This can happen unintentionally when attempts to release data anonymously do not work. Big data makes anonymity difficult because it is possible to re-identify data that has been anonymized by combining multiple data points.

AOL Example

As detailed by Paul Ohm, in 2006 America Online (AOL) launched ‘AOL Research’ to ‘embrace the vision of an open research community’. The initiative involved publicly releasing twenty million search queries from 650,000 users of AOL’s search engine. The data, which represented three months of activity, was posted to a public website. Although the data was anonymized, once the data was posted some users demonstrated that it was possible to identify people’s identities using the data which included name, age and address.

Two New York Times reporters Michael Barbaro and Tom Zeller Jr. cross-linked data to identify Thelma Arnold, a sixty-two year old widow from Lilburn Georgia. Her case demonstrates the problems with ‘anonymisation’ in an age of big data, but also the danger in reading too much into search queries. As Barbaro and Zeller note, Ms Arnold’s search queries ‘hand tremors’, ‘nicotine effects on the body’, ‘dry mouth’ and ‘bipolar’, could lead someone to think she suffered from a range of health issues. Such a conclusion could have negative effects if the organization making that conclusion was her insurance provider.
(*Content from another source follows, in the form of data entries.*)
/-- Settles O50: the step fetches, decodes and executes in this order, and each error ends it (R196). -/
theorem errorsComeInTheFixedOrder : Obligations.ErrorsComeInTheFixedOrder := by
  intro s f hr
  constructor
  · intro h
    obtain ⟨-, hfetch | ⟨a, w, hf, hd, rfl⟩ | ⟨a, i, hf, hd, he⟩⟩ := step_fault h
    · exact .inl hfetch
    · obtain ⟨-, rfl⟩ := decode_eq_decodeError.mp hd
      exact .inr ⟨a, hf, .inl ⟨hd, rfl⟩⟩
    · obtain ⟨rs, rt, imm, hi, hnone, rfl⟩ := exec_eq_fault.mp he
      have hacc := hi.imp (hd.trans <| congrArg DecodeResult.ok ·) (hd.trans <| congrArg DecodeResult.ok ·)
      exact .inr ⟨a, hf, .inr ⟨rs, rt, imm, hacc, hnone, rfl⟩⟩
  · rintro (⟨hf, rfl⟩ | ⟨a, hf, ⟨hd, rfl⟩ | ⟨rs, rt, imm, hd | hd, hnone, rfl⟩⟩)
    · exact step_fetch_none hr hf
    · exact step_decodeError hr hf hd
    · exact step_exec_fault hr hf hd (execLw_none hnone)
    · exact step_exec_fault hr hf hd (execSw_none hnone)

/-! ### The step of a completed instruction -/

/-- The whole of a step whose instruction completes: the cost is booked, and the run ended or the PC moved (R224). -/
theorem step_exec_next {s t : State} {a : Nat} {i : Instr} {o : Outputs} (hr : s.run = .running)
    (hf : s.fetchElement s.pc = some a) (hd : decode s.params.keys (s.mem.read a) = .ok i) (he : exec i s = .next t)
    (ho : t.out = some o) : step s = .next { t with
      cycles := s.cycles + (bookedCost s.params.costs o).toNat
      run := if o.status = .halt then .halted else .running
      pc := if o.status = .halt then s.pc else nextPc s.pc o.pcSel } := by
  obtain ⟨-, -, hpc, hcycles, hrun, hparams⟩ := instructionsKeepTheirFrame i s t he
  rw [step_decoded hr hf hd, he]
  simp only [State.settle_of_out ho, hpc, hcycles, hrun, hparams, hr]

/-- Settles O48: each clause is one status and PC output of `step_exec_next`; a false branch has the default one (R30). -/
theorem stepRunsTheDecodedInstruction : Obligations.StepRunsTheDecodedInstruction := by
  refine fun s a i hr hf hd => ⟨fun f he => step_exec_fault hr hf hd he, fun t he => ?_⟩
  obtain ⟨-, -, hpc, -, hrun, -⟩ := instructionsKeepTheirFrame i s t he
  obtain ⟨sel, st, ho⟩ := exec_out he
  obtain ⟨-, hbranch, -, -⟩ := exec_outputs_consistent he _ ho
  have hrunning : t.run = .running := hrun.trans hr
  refine ⟨_, ho, ?_, ?_, ?_, ?_⟩
  · rintro ⟨⟩
    simp [step_exec_next hr hf hd he ho, bookedCost, hpc]
  · rintro ⟨⟩ p ⟨⟩
    simp [step_exec_next hr hf hd he ho, bookedCost, nextPc, hrunning]
  · rintro ⟨⟩ ⟨⟩
    simp [step_exec_next hr hf hd he ho, bookedCost, nextPc, hrunning]
  · rintro ⟨⟩
    obtain ⟨-, ⟨⟩⟩ := hbranch rfl
    simp [step_exec_next hr hf hd he ho, bookedCost, nextPc, hrunning]
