-- ==== Sys2Proof/Laws/Ops.lean ====
section
/-! SUPPORT. What the shared operations on outcomes can do. -/

namespace Sys2Proof.Machine

@[simp] theorem andThen_next (s : State) (k : State → StepOutcome) : andThen (.next s) k = k s := rfl

@[simp] theorem andThen_fault (f : Fault) (k : State → StepOutcome) : andThen (.fault f) k = .fault f := rfl

@[simp] theorem andThen_refused (r : Refusal) (k : State → StepOutcome) : andThen (.refused r) k = .refused r := rfl

/-- A sequence answers next only through a next state of its first part. -/
theorem andThen_eq_next {o : StepOutcome} {k : State → StepOutcome} {t : State} :
    andThen o k = .next t ↔ ∃ s, o = .next s ∧ k s = .next t := by
  cases o <;> simp

@[simp] theorem resume_next (s : State) : resume (.next s) = .next s := rfl

@[simp] theorem resume_overflow (s : State) : resume (.fault (.bufferOverflow s)) = .next s := rfl

@[simp] theorem resume_refused (r : Refusal) : resume (.refused r) = .refused r := rfl

/-- Going on reaches `t` from a next state `t`, or from the overflow fault that carries `t`. -/
theorem resume_eq_next {o : StepOutcome} {t : State} :
    resume o = .next t ↔ o = .next t ∨ o = .fault (.bufferOverflow t) := by
  cases o with
  | next s => simp
  | fault f => cases f; simp
  | refused r => simp

end Sys2Proof.Machine
end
In fact, when they interviewed Arnold, Barbaro and Zeller found that Arnold often does searches for her friends because she wants to help them.

Netflix Example

In 2006 Netflix publicly released one hundred million records detailing the film ratings of 500,000 of its users between Dec. 1999 and Dec. 2005. As Ohm reports, the objective was to launch a competition and for those competing to use this data to improve Netflix’s recommendation algorithm.[18] Netflix anonymized the data by assigning users a unique identifier. Researchers from the University of Texas demonstrated not long after this release how relatively easy it was for people to be re-identified with the data.[19] This led to a court case in which Jane Doe argued that the data could be used to out her sexuality.[20] Jane Doe argued that her homosexuality was being revealed by the data as it revealed her interest in gay and lesbian themed films. She argued the data outed her, a lesbian mother, against her wishes and could damage herself and her family. The court case was covered by Wired in 2009.

 

Identity theft, blackmail, reputational damage, distress

Data breaches

Although data breaches are listed under corporate uses of data, they could also be listed here under government uses of data as breaches have happened in both sectors. Solove and Citron argue that ‘harm’ in relation to data breaches relates to ‘a risk of future injury, such as identity theft, fraud, or damaged reputations’ and also to a current injury as people experience anxiety about this future risk. They note that the anxiety and emotional distress created about future risk is a harm that people experience ‘in the here and now’. Identity theft is a major problem, particularly for those of low-income who lack the resources to pay for legal representation and challenge mistakes due to identity fraud. Further, the sudden loss of income or errors that result from identity fraud can be disastrous for those living from pay cheque to pay cheque. Sarah Dranoff notes that in addition to financial loss, identity theft can lead to ‘wrongful arrests, loss of utility service, erroneous information on health records, improper child support garnishments, and harassment by collection agencies’.[21] A number of data breach examples are detailed by Solove and Citron: 1) The Office of Policy Management breach leaked people’s fingerprints, background check information, and analysis of security risks, 2) The Ashley Madison breach released information about people’s extramarital affairs, 3) The Target breach resulted in leaking credit card information, bank account numbers and other financial data and 4) the Sony breach involved employee email.

 

Physical injury

Esther Kaplan’s investigation into the effects of workplace data monitoring revealed how the monitoring of employees in order to increase their productivity is leading to physical injury in some cases. She interviewed a UPS worker who noted that the physical demands of his job have increased since the company introduced a telematics system. The system monitors employees in real time through tracking devices that include ‘delivery information acquisition devices’ and sensors on delivery trucks. The pressure to do more work in less time is leading to injury as drivers do not have the time to lift and carry packages properly.[22]

 

Political uses of Data

Political Manipulation and social harm

The damage that can be done by fake news, bots and filter bubbles have generated much discussion recently. Uses of big data and algorithmic processes in these cases can lead to social and political harm as the information that informs citizens is manipulated, potentially leading to misinformation and undermining democratic and political processes as well as social well-being. A recent study by researchers at the Oxford Internet Institute details the diverse ways that people are trying to use social media to manipulate public opinion across nine countries. They note that this is a concern given the increasing role that social media plays as a key information source for citizens, particularly young people. Further, that social media are fundamental in many countries to the sharing of political information.  Civil society groups are ‘trying, but struggling, to protect themselves and respond to active misinformation campaigns’.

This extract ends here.